Device: Dermabond Protape (Prineo)

Study type

Interventional

Funder types

Industry

Identifiers

NCT00558246

07CS003

Details and patient eligibility

About

This is a prospective, controlled, randomized, multi-center clinical study of up to 80 patients with full thickness surgical incisions associated with bi-lateral breast procedures. Breast procedures where symmetrical incisions of at least 15cm in length are planned for both breast (bilateral procedure) will be randomised to receive final skin closure of one breast with Prineo (DERMABOND PROTAPE) and the other with intradermal sutures (control).

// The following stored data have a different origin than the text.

/-! ### Vectors: expected values are those of 95_test_vectors.md -/

/-- E7. -/
theorem test_illegal_opcode : seen faultSeen (start [0xFF]) = some (.faulted, ⟨.illegalInstruction, .fetch, 0, true, 0xFF, 0⟩) := by decide
/-- F3. -/
theorem test_fetch_past_end : seen faultSeen { State.reset with pc := 258 } = some (.faulted, ⟨.outOfBounds, .fetch, 258, false, 0, 258⟩) := by decide
/-- F6: illegal comes before Operand. -/
theorem test_illegal_before_operand : seen faultSeen (startAt 255 [0xFF]) = some (.faulted, ⟨.illegalInstruction, .fetch, 255, true, 0xFF, 0⟩) := by decide
/-- H3. -/
theorem test_hlt_at_255 : seen (fun t => (t.status, t.pc)) (startAt 255 [0x01]) = some (.halted, 255) := by decide
/-- L3. -/
theorem test_ldi_r7 : seen (fun t => (t.readReg 7, t.sp, t.pc)) (start [0x82, 0x07, 0x09]) = some (9, 0xF4, 3) := by decide
/-- L8: Operand comes before Register. -/
theorem test_ldi_operand_first : seen faultSeen (startAt 254 [0x82, 0x08]) = some (.faulted, ⟨.outOfBounds, .operand, 254, true, 0x82, 256⟩) := by decide
/-- P4. -/
theorem test_prn_at_254 : seen (fun t => (t.out, t.pc)) { startAt 254 [0x47, 0x00] with regs := (List.replicate 8 0).set 0 3 } = some ([3], 256) := by decide
/-- P3. -/
theorem test_prn_register_9 : seen faultSeen (start [0x47, 0x09]) = some (.faulted, ⟨.outOfBounds, .register, 0, true, 0x47, 9⟩) := by decide
/-- S8: the latched operand was 0x00, so R0 is stored over it. -/
theorem test_push_over_own_operand : seen (fun t => (t.mem.read 1, t.sp, t.pc)) { start [0x45, 0x00] with sp := 2, regs := (List.replicate 8 0).set 0 5 } = some (5, 1, 2) := by decide
/-- S3. -/
theorem test_push_at_0 : seen faultSeen { start [0x45, 0x00] with sp := 0 } = some (.faulted, ⟨.outOfBounds, .stackPush, 0, true, 0x45, 0⟩) := by decide
/-- O3. -/
theorem test_pop_at_FE : seen (fun t => (t.readReg 6, t.sp)) { start [0x46, 0x06] with sp := 0xFE, mem := [(0, 0x46), (1, 0x06), (0xFE, 0x11)] } = some (0x11, 0xFF) := by decide
/-- O5: Register comes before StackPop. -/
theorem test_pop_register_first : seen faultSeen { start [0x46, 0x08] with sp := 0xFF } = some (.faulted, ⟨.outOfBounds, .register, 0, true, 0x46, 8⟩) := by decide
/-- M6: the operand bytes are not read. -/
theorem test_mul_fixed : seen (fun t => (t.readReg 0, t.readReg 2, t.pc)) { start [0xA2, 0x02, 0x09] with regs := [3, 4, 100, 0, 0, 0, 0, 0] } = some (12, 100, 3) := by decide
/-- M14: a before b. -/
theorem test_mul_register_order : seen faultSeen (built .fromOperandBytes false (start [0xA2, 0x09, 0x08])) = some (.faulted, ⟨.outOfBounds, .register, 0, true, 0xA2, 9⟩) := by decide
/-- A1. -/
theorem test_add_not_wired : seen faultSeen (start [0xA0, 0x00, 0x01]) = some (.faulted, ⟨.illegalInstruction, .fetch, 0, true, 0xA0, 0⟩) := by decide
/-- A7. -/
theorem test_add_doubles : seen (fun t => (t.readReg 2, t.status)) (built .fromOperandBytes true { start [0xA0, 0x02, 0x02] with regs := (List.replicate 8 0).set 2 128 }) = some (0, .running) := by decide
/-- A9. -/
theorem test_sub_from_operands : seen (fun t => (t.readReg 1, t.readReg 0)) (built .fromOperandBytes true { start [0xA1, 0x01, 0x00] with regs := [5, 7, 0, 0, 0, 0, 0, 0] }) = some (2, 5) := by decide
/-- A6. -/
theorem test_sub_fixed : seen (fun t => t.readReg 0) (built .fixedR0R1 true { start [0xA1, 0x00, 0x01] with regs := [0, 1, 0, 0, 0, 0, 0, 0] }) = some 255 := by decide
/-- 00 R4, MEM_SIZE a parameter: with 16 cells the fetch at 16 is the one past the end. -/
theorem test_fetch_past_sixteen_cells : seen faultSeen (sized 16 8 { State.reset with pc := 16 }) = some (.faulted, ⟨.outOfBounds, .fetch, 16, false, 0, 16⟩) := by decide
/-- MEM_SIZE 16: an LDI at 14 has no second operand. -/
theorem test_operand_past_sixteen_cells : seen faultSeen (sized 16 8 (startAt 14 [0x82, 0x00])) = some (.faulted, ⟨.outOfBounds, .operand, 14, true, 0x82, 16⟩) := by decide
/-- 00 R4, NREGS a parameter: with 4 registers R3 is the last. -/
theorem test_last_of_four_registers : seen (fun t => t.regs) (sized 256 4 (start [0x82, 0x03, 0x09])) = some [0, 0, 0, 9] := by decide
/-- NREGS 4: operand byte 4 names no register. -/
theorem test_no_fifth_register : seen faultSeen (sized 256 4 (start [0x82, 0x04, 0x09])) = some (.faulted, ⟨.outOfBounds, .register, 0, true, 0x82, 4⟩) := by decide
/-- 42 R100: the select code 0b11, and what its entry would record (60 R123). -/
theorem test_unsupported_operation : alu 0b11 1 2 = .error (.unsupportedOperation 3) ∧ (State.reset.raise (some 0xA2) (.unsupportedOperation 3)).fault = ⟨.unsupportedOperation, .fetch, 0, true, 0xA2, 0⟩ := ⟨rfl, rfl⟩
/-- 2.6, rows (200, 100) and (8, 9). -/
theorem test_alu_rows : alu selAdd 200 100 = .ok 44 ∧ alu selSub 8 9 = .ok 255 ∧ alu selMul 200 100 = .ok 32 := ⟨rfl, rfl, rfl⟩
/-- 00 R6. -/
theorem test_trunc8_negative : trunc8 (-2) = 254 := by decide
/-- H4. -/
theorem test_no_step_when_halted : step { State.reset with status := .halted } = .fault .halted := rfl
/-- The first step after reset runs a placed word. -/
theorem test_fetch_word : seen (fun t => (t.readReg 3, t.pc)) (State.reset.withFetchWord 24 0x2A0382) = some (0x2A, 3) := by decide
/-- E9. -/
theorem test_loader_lines : parseLine "10000010  LDI".toList = .byte 0x82 ∧ parseLine "# print 8".toList = .skipped ∧ parseLine "0101".toList = .malformed ∧ parseLine "0000000x".toList = .malformed ∧ parseLine "10000010101".toList = .byte 0x82 := by decide
/-- 10 R20: 0 shows as 0 and 255 as 255. -/
theorem test_render_out : renderOut ['\n'] [0, 255] = ['0', '\n', '2', '5', '5', '\n'] := by decide
/-- 30 R60, the document's own line. -/
theorem test_assembler_text : (Asm.ldi 0 8).text = "LDI R0,8".toList := by decide
/-- The document's section 8 program as text and as bytes (95 E6). -/
theorem test_assembler_program :
    (parseAsm "LDI R0,8; PRN R0; HLT".toList).map (fun ls => ls.flatMap (Asm.bytes .standard)) =
      some [0x82, 0x00, 0x08, 0x47, 0x00, 0x01] := by decide

/-! ### Witnesses: for each statement with hypotheses, and each clause of it, values that meet them together -/

theorem legal_standard : OpcodeMap.standard.Legal := by decide

/-- A build with both options on. -/
def wiredFrom (s : State) : State := built .fromOperandBytes true s

theorem witness_FetchLatchesThreeBytesOrFaultsPastEnd :
    (∃ s : State, s.status = .running ∧ s.pc = 256 ∧ s.cfg.memSize ≤ s.pc.toNat) ∧
      ∃ s : State, s.pc = 255 ∧ s.pc.toNat < s.cfg.memSize :=
  ⟨⟨{ State.reset with pc := 256 }, by decide⟩, ⟨{ State.reset with pc := 255 }, by decide⟩⟩

theorem witness_StepRunsTheDecodedInstruction :
    ∃ (s : State) (i : Instr), s.status = .running ∧ s.pc.toNat < s.cfg.memSize ∧
      decode s.cfg.opcodes {
        ir := s.mem.read s.pc.toNat
        opa := if s.pc.toNat + 1 < s.cfg.memSize then some (s.mem.read (s.pc.toNat + 1)) else none
        opb := if s.pc.toNat + 2 < s.cfg.memSize then some (s.mem.read (s.pc.toNat + 2)) else none } = .ok i :=
  ⟨startAt 254 [0xA2, 0x00], .mul (some 0) none, by decide, by decide, rfl⟩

Patients will be evaluated post-operatively at 24 hours (± 6 hours), 7 days (± 1 day), 12 - 25 days, and 90 days (± 10 days).

Enrollment

79 patients

Sex

All

Ages

18+ years old

Volunteers

No Healthy Volunteers

Inclusion criteria

Be at least 18 years of age;
Be in good general health in the opinion of the Investigator with no conditions that would significantly impact wound healing as determined by medical history and review of recent concomitant medications;
Require identical skin closure of full-thickness intersecting surgical incisions with a combined length of at least 15cm on each breast as part of elective breast procedures, requiring the placement of sutures in the superficial fascia and subcutaneous tissue to relieve skin tension prior to final skin closure;
Be willing to follow instructions for incision care as instructed by the investigator, and refrain from swimming or soaking in a tub until suture removal occurs (during the first 12-25 days) of the study;
Agree to return for all follow-up evaluations specified in this protocol [7 days (± 1 day), 12 - 25 days, and 90 days (± 10 days)], six (± 1 month) and twelve months (± 1 month)];
Agree not to schedule any additional elective surgical procedures that involve an incision that is randomized for inclusion in this study, until their participation in this study is complete; and
Sign the informed consent.

Exclusion criteria

Have peripheral vascular disease;
Have insulin dependent diabetes mellitus;
Be known to have a blood clotting disorder;
Be receiving antibiotic therapy for pre-existing condition or infection;
Be known to be HIV-positive or otherwise immunocompromised;
Have known personal or family history of keloid formation or hypertrophy;
Be currently taking systemic steroids;
Have known or suspected allergy or sensitivity to cyanoacrylate, formaldehyde, tapes or adhesives
Have incision type or location known to have an incidence of cyanosis or other healing abnormalities; and
Be participating in any current clinical trial of an investigational product or have participated in any clinical trial of an investigational product within 30 days of enrolment in this study.